Graph the equation y = - 5 * (x) ^ 2 + 1 Which of the following statements about the graph is correct? (1 point) The parabola will have a vertex at (0, 0) The parabola will have a vertex at (1, 0) The parabola will open downwards. The parabola will have a vertex at (- 1, 0)
The correct statement about the graph is: The parabola will have a vertex at (0, 0).
Are you sure
Apologies for the confusion. My previous response was incorrect.
To determine the vertex of the parabola represented by the equation y = -5x^2 + 1, we can observe that this is a downward-opening parabola.
The general form of the equation for a downward-opening parabola is y = ax^2 + bx + c, where a is a negative value. In this case, a = -5, which indicates a downward-opening parabola.
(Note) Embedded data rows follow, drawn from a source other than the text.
-- ==== Sys2Proof/Certificates/Slice0/Obligations.lean ====
section
/-!
DEFINITION. Certificates/Slice0/Obligations.lean: the statements for the provers. Each docstring says which rules of the spec it
formalises. `Passed s t a n` (Safety.lean): from `s` the current stream has gone past an instruction of n bytes and runs, its
registers are those of `a`, and nothing beside it has changed, no byte of any memory among it.
-/
open Sys2Proof Sys2Proof.Machine Sys2Proof.Claims

/-! ### Registers and places -/

/-- The scalar a stream writes reads back, every other scalar keeps its value, s0 reads as zero before and after, and a write to s0
changes nothing at all (R6, R137). Past an instruction of n bytes the cursor stands n bytes on, in the same block and pass; past the last
instruction of the last pass it stands at the header after the block, which it has not entered; past the last instruction of an earlier
pass it stands at the block's end, where the next pass begins at the address after the header (R119). -/
def Obligations.ScalarWritesAndPlaces : Prop :=
  (∀ (st : Stream) (d r : BitVec 5) (x : Word),
    st.rs 0 = 0 ∧ (st.ws d x).rs 0 = 0 ∧ st.ws 0 x = st ∧
    (d ≠ 0 → (st.ws d x).rs d = x) ∧ (r ≠ d → (st.ws d x).rs r = st.rs r) ∧
    (st.ws d x).v = st.v ∧ (st.ws d x).p = st.p ∧ (st.ws d x).ex = st.ex) ∧
  ∀ (c : Cursor) (n : Word),
    (c.pc + n ≠ c.fin → c.adv n = { c with pc := c.pc + n }) ∧
    (c.pc + n = c.fin → c.rem.toNat ≤ 1 → (c.adv n).pc = c.fin ∧ (c.adv n).hdr = c.fin ∧ (c.adv n).atHdr = true) ∧
    (c.pc + n = c.fin → 1 < c.rem.toNat → c.adv n = { c with pc := c.fin }) ∧
    ∀ st : Stream, st.beginPass.ex = { st.ex with pc := st.ex.hdr + 4, rem := st.ex.rem - 1 }

/-! ### Scalar arithmetic -/

/-- For all states, registers and sources, add, sub, and, or, xor, andn, sll, srl, sra, adds and subs complete with the D that R138
gives, in the 64-bit form and, where R138 has it, in the .i32 form, whose 32-bit result is sign-extended (R137). So do mul, mulh, mulhu, div,
divu, rem and remu with the D that R139 gives: the quotient is truncated toward zero, a division by zero gives all ones or A and is no fault,
and the most negative value divided by -1 gives itself and the remainder 0. None of them changes anything else. -/
def Obligations.ArithmeticResults : Prop :=
  ∀ (s : State) (d a b : BitVec 5),
    let x := s.rs a
    let y := s.rs b
    let x32 : BitVec 32 := x.setWidth 32
    let y32 : BitVec 32 := y.setWidth 32
    Writes s (.add false d a b) d (x + y) 4 ∧ Writes s (.add true d a b) d ((x32 + y32).signExtend 64) 4 ∧
    Writes s (.sub false d a b) d (x - y) 4 ∧ Writes s (.sub true d a b) d ((x32 - y32).signExtend 64) 4 ∧
    Writes s (.and d a b) d (x &&& y) 4 ∧ Writes s (.or d a b) d (x ||| y) 4 ∧ Writes s (.xor d a b) d (x ^^^ y) 4 ∧
    Writes s (.andn d a b) d (x &&& ~~~y) 4 ∧
    Writes s (.sll false d a b) d (x <<< (y.toNat % 64)) 4 ∧
    Writes s (.sll true d a b) d ((x32 <<< (y.toNat % 32)).signExtend 64) 4 ∧
    Writes s (.srl false d a b) d (x >>> (y.toNat % 64)) 4 ∧
    Writes s (.srl true d a b) d ((x32 >>> (y.toNat % 32)).signExtend 64) 4 ∧
    Writes s (.sra false d a b) d (x.sshiftRight (y.toNat % 64)) 4 ∧
    Writes s (.sra true d a b) d ((x32.sshiftRight (y.toNat % 32)).signExtend 64) 4 ∧
    Writes s (.adds false d a b) d (sat 64 (x.toInt + y.toInt)) 4 ∧
    Writes s (.adds true d a b) d ((sat 32 (x32.toInt + y32.toInt)).signExtend 64) 4 ∧
    Writes s (.subs false d a b) d (sat 64 (x.toInt - y.toInt)) 4 ∧
    Writes s (.subs true d a b) d ((sat 32 (x32.toInt - y32.toInt)).signExtend 64) 4 ∧
    Writes s (.mul false d a b) d (BitVec.ofInt 64 (x.toInt * y.toInt)) 4 ∧
    Writes s (.mul true d a b) d ((BitVec.ofInt 32 (x32.toInt * y32.toInt)).signExtend 64) 4 ∧
    Writes s (.mulh d a b) d (BitVec.ofInt 64 (Int.fdiv (x.toInt * y.toInt) (2 ^ 64))) 4 ∧
    Writes s (.mulhu d a b) d (BitVec.ofNat 64 (x.toNat * y.toNat / 2 ^ 64)) 4 ∧
    Writes s (.div false d a b) d (if y = 0 then BitVec.allOnes 64 else BitVec.ofInt 64 (x.toInt.tdiv y.toInt)) 4 ∧
    Writes s (.div true d a b) d ((if y32 = 0 then BitVec.allOnes 32 else BitVec.ofInt 32 (x32.toInt.tdiv y32.toInt)).signExtend 64) 4 ∧
    Writes s (.divu false d a b) d (if y = 0 then BitVec.allOnes 64 else BitVec.ofNat 64 (x.toNat / y.toNat)) 4 ∧
    Writes s (.divu true d a b) d ((if y32 = 0 then BitVec.allOnes 32 else BitVec.ofNat 32 (x32.toNat / y32.toNat)).signExtend 64) 4 ∧
    Writes s (.rem false d a b) d (if y = 0 then x else BitVec.ofInt 64 (x.toInt.tmod y.toInt)) 4 ∧
    Writes s (.rem true d a b) d ((if y32 = 0 then x32 else BitVec.ofInt 32 (x32.toInt.tmod y32.toInt)).signExtend 64) 4 ∧
    Writes s (.remu false d a b) d (if y = 0 then x else BitVec.ofNat 64 (x.toNat % y.toNat)) 4 ∧
    Writes s (.remu true d a b) d ((if y32 = 0 then x32 else BitVec.ofNat 32 (x32.toNat % y32.toNat)).signExtend 64) 4

/-- addi, andi, ori, xori, slli, srli, srai, addi.i32, lui and apc complete for all operands with the D that R140 gives; apc takes the
address of its own first parcel, where the execute cursor stands. The compact add, sub, and, mv, addi, li, slli and srai, two bytes long,
complete with the effect of the word instruction that R126 names for each. -/
def Obligations.ImmediateAndCompactResults : Prop :=
  ∀ (s : State) (d a b : BitVec 5) (imm : BitVec 12) (i7 : BitVec 7) (sh : BitVec 6) (im : BitVec 19),
    let x := s.rs a
    let k : Word := BitVec.ofInt 64 imm.toInt
    let m : Word := BitVec.ofInt 64 (im.toInt * 2 ^ 12)
    Writes s (.addi d a imm) d (x + k) 4 ∧ Writes s (.andi d a imm) d (x &&& k) 4 ∧
    Writes s (.ori d a imm) d (x ||| k) 4 ∧ Writes s (.xori d a imm) d (x ^^^ k) 4 ∧
    Writes s (.slli d a sh) d (x <<< sh.toNat) 4 ∧ Writes s (.srli d a sh) d (x >>> sh.toNat) 4 ∧
    Writes s (.srai d a sh) d (x.sshiftRight sh.toNat) 4 ∧
    Writes s (.addiI32 d a imm) d (((x + k).setWidth 32).signExtend 64) 4 ∧
    Writes s (.lui d im) d m 4 ∧ Writes s (.apc d im) d (s.st.ex.pc + m) 4 ∧
    (let y := s.rs d
      let j : Word := BitVec.ofInt 64 i7.toInt;
      Writes s (.addCompact d b) d (y + s.rs b) 2 ∧ Writes s (.subCompact d b) d (y - s.rs b) 2 ∧
      Writes s (.andCompact d b) d (y &&& s.rs b) 2 ∧ Writes s (.mvCompact d b) d (s.rs b) 2 ∧
      Writes s (.addiCompact d i7) d (y + j) 2 ∧ Writes s (.liCompact d i7) d j 2 ∧
      Writes s (.slliCompact d sh) d (y <<< sh.toNat) 2 ∧ Writes s (.sraiCompact d sh) d (y.sshiftRight sh.toNat) 2)

/-- clz, ctz, cpop, min, max, minu, maxu, sextb, sexth, sextw, zextw, slt, sltu, seq, sne and csel complete for all operands with the D
that R141 gives. clz and ctz are said by the bits: the count of zeros ends at a bit that is 1, or is 64 when A = 0. -/
def Obligations.BitsAndCompareResults : Prop :=
  ∀ (s : State) (d c a b : BitVec 5),
    let x := s.rs a
    let y := s.rs b
    (∃ n : Nat, Writes s (.clz d a) d (BitVec.ofNat 64 n) 4 ∧ (x = 0 → n = 64) ∧
      (x ≠ 0 → n < 64 ∧ x.getLsbD (63 - n) = true ∧ ∀ k < n, x.getLsbD (63 - k) = false)) ∧
    (∃ n : Nat, Writes s (.ctz d a) d (BitVec.ofNat 64 n) 4 ∧ (x = 0 → n = 64) ∧
      (x ≠ 0 → n < 64 ∧ x.getLsbD n = true ∧ ∀ k < n, x.getLsbD k = false)) ∧
    Writes s (.cpop d a) d (BitVec.ofNat 64 ((List.range 64).countP fun k => x.getLsbD k)) 4 ∧
    Writes s (.min d a b) d (if x.toInt ≤ y.toInt then x else y) 4 ∧
    Writes s (.max d a b) d (if x.toInt ≤ y.toInt then y else x) 4 ∧
    Writes s (.minu d a b) d (if x.toNat ≤ y.toNat then x else y) 4 ∧
    Writes s (.maxu d a b) d (if x.toNat ≤ y.toNat then y else x) 4 ∧
    Writes s (.sextb d a) d ((x.setWidth 8).signExtend 64) 4 ∧ Writes s (.sexth d a) d ((x.setWidth 16).signExtend 64) 4 ∧
    Writes s (.sextw d a) d ((x.setWidth 32).signExtend 64) 4 ∧ Writes s (.zextw d a) d (BitVec.ofNat 64 (x.toNat % 2 ^ 32)) 4 ∧
    Writes s (.slt d a b) d (if x.toInt < y.toInt then 1 else 0) 4 ∧
    Writes s (.sltu d a b) d (if x.toNat < y.toNat then 1 else 0) 4 ∧
    Writes s (.seq d a b) d (if x = y then 1 else 0) 4 ∧ Writes s (.sne d a b) d (if x = y then 0 else 1) 4 ∧
    Writes s (.csel d c a b) d (if s.rs c = 0 then y else x) 4

/-! ### Branches, jumps, calls and loops -/

/-- beq, bne, blt, bge, bltu, bgeu and jmp complete for all operands: taken, control goes to the header at PC + 2 × sext(OFF); not taken,
past the instruction; no register changes (R142 to R144). loopb completes for every counter: one that is not 0 counts down by one, RRB goes
to (RRB - 1) mod 32, and the branch is taken when the counter is then not 0. loopi completes for 0 ≤ sB < 2^32: the counter takes sB, and the
branch is taken when it is 0; any other sB raises LC_RANGE and changes nothing (R146). -/
def Obligations.BranchesAndJumps : Prop :=
  ∀ (s : State) (a b : BitVec 5) (lc : BitVec 2) (off : BitVec 12) (o : BitVec 22),
    let v := (s.st.rlc lc).toNat
    Branches s (.loopb lc off)
      { s.st with lc := s.st.lc.set lc.toNat (BitVec.ofNat 32 (v - 1)) lc.isLt, rrb := BitVec.ofNat 5 (s.st.rrb.toNat + 31) }
      (2 ≤ v) off ∧
    ((s.rs b).toNat < 2 ^ 32 →
      Branches s (.loopi lc b off) { s.st with lc := s.st.lc.set lc.toNat (BitVec.ofNat 32 (s.rs b).toNat) lc.isLt } (s.rs b = 0) off) ∧
    (2 ^ 32 ≤ (s.rs b).toNat → CanTrap s → Raises s (.loopi lc b off) .lcRange 0 0) ∧
    Branches s (.beq a b off) s.st (s.rs a = s.rs b) off ∧ Branches s (.bne a b off) s.st (s.rs a ≠ s.rs b) off ∧
    Branches s (.blt a b off) s.st ((s.rs a).toInt < (s.rs b).toInt) off ∧
    Branches s (.bge a b off) s.st ((s.rs b).toInt ≤ (s.rs a).toInt) off ∧
    Branches s (.bltu a b off) s.st ((s.rs a).toNat < (s.rs b).toNat) off ∧
    Branches s (.bgeu a b off) s.st ((s.rs b).toNat ≤ (s.rs a).toNat) off ∧
    GoesTo s (.jmp o) s.st (far s o)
To find the vertex, we can use the formula x = -b / (2a). Here, b = 0 and a = -5.
x = -0 / (2 * -5) = 0.
Therefore, the vertex of the parabola y = -5x^2 + 1 is at (0, 1).
So, the correct statement about the graph is: The parabola will have a vertex at (0, 1).
R u sure
Apologies for the mistake in my previous response. Let me correct it.
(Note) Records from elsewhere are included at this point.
/-- The stream with the twins of a join point at the ends of its queues, and the place of that join point. -/
def Stream.withTwin (st : Stream) (j : JoinOp) : Stream :=
  { st with acc := { st.acc with lq := st.acc.lq ++ [.twin st.seq] }, sq := st.sq ++ [.twin st.seq j], joinAt := some (st.seq, st.ex) }

/-- The place of the last join point is none of a stream's registers. -/
theorem SameRegs.of_joinAt {a b t : Stream} {x : Option (Nat × Cursor)} (e : a = { b with joinAt := x }) (h : SameRegs a t) : SameRegs b t := by
  subst e
  exact { h with }

theorem Went.regs_congr {s t : State} {a b : Stream} {c : Cursor} (h : Went s t a c) (k : SameRegs a t.st → SameRegs b t.st) : Went s t b c :=
  { h with regs := k h.regs }

/-- A join point that no access stands before completes as its twins enter both queues. -/
theorem issueTwin_passes {s : State} (hl : s.st.acc.late = []) (j : JoinOp) {f : Stream → Stream} (hx : (f (s.st.withTwin j)).ex = s.st.ex) :
    ∃ t, s.issueTwin j f = .next t ∧ Passed s t (f (s.st.withTwin j)) 4 := by
  refine ⟨_, ?_, went_adv s (fun st => f (st.withTwin j)) 4 hx⟩
  unfold State.issueTwin
  simp only [hl, List.isEmpty_nil, Bool.not_true, Bool.false_eq_true, if_false]
  rfl

/-- An atomic that is aligned, translates and meets no live frame (R178). -/
theorem issueAtomic_ok {s : State} {base : BitVec 5} {dbl : Bool} {loc : Loc} (ha : (s.rs base).toNat % atomSize dbl = 0)
    (hx : s.xlAtomic s.cur (s.rs base) (atomSize dbl) = .ok loc) (hf : s.frameRace (s.rs base) (atomSize dbl) = none)
    (p : Option AmoOp) (c : Bool) (o : Ord) (sc : Scope) (d v : BitVec 5) :
    s.issueAtomic p c dbl o sc d v base = s.issueTwin (.amo p c dbl o sc d (s.rs v) (s.rs d) (s.rs base) loc)
      fun st => if d = 0 then st else { st with amoPend := st.amoPend ++ [d] } := by
  unfold State.issueAtomic
  simp [ha, hx, hf]

theorem issueAtomic_misaligned {s : State} {base : BitVec 5} {dbl : Bool} (ha : (s.rs base).toNat % atomSize dbl ≠ 0)
    (p : Option AmoOp) (c : Bool) (o : Ord) (sc : Scope) (d v : BitVec 5) :
    s.issueAtomic p c dbl o sc d v base = s.raise .align (s.rs base) := by
  unfold State.issueAtomic
  simp [ha]

end Sys2Proof.Machine
end

section
/-!
PROOF. The statement about join points that enter both queues (R64, R67, R175 to R178).
-/
namespace Sys2Proof
open Sys2Proof.Machine Sys2Proof.Claims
The equation represents a parabola with a leading coefficient of -5, indicating a downward-opening parabola.
To find the vertex, we can use the formula x = -b / (2a). In this equation, a = -5 and b = 0.
x = -0 / (2 * -5) = 0.
Since x = 0, we can substitute this value into the equation to find the corresponding y-coordinate:
y = -5(0)^2 + 1 = 1.
Therefore, the vertex of the parabola represented by the equation y = -5x^2 + 1 is (0, 1).
So, the correct statement about the graph is: The parabola will have a vertex at (0, 1).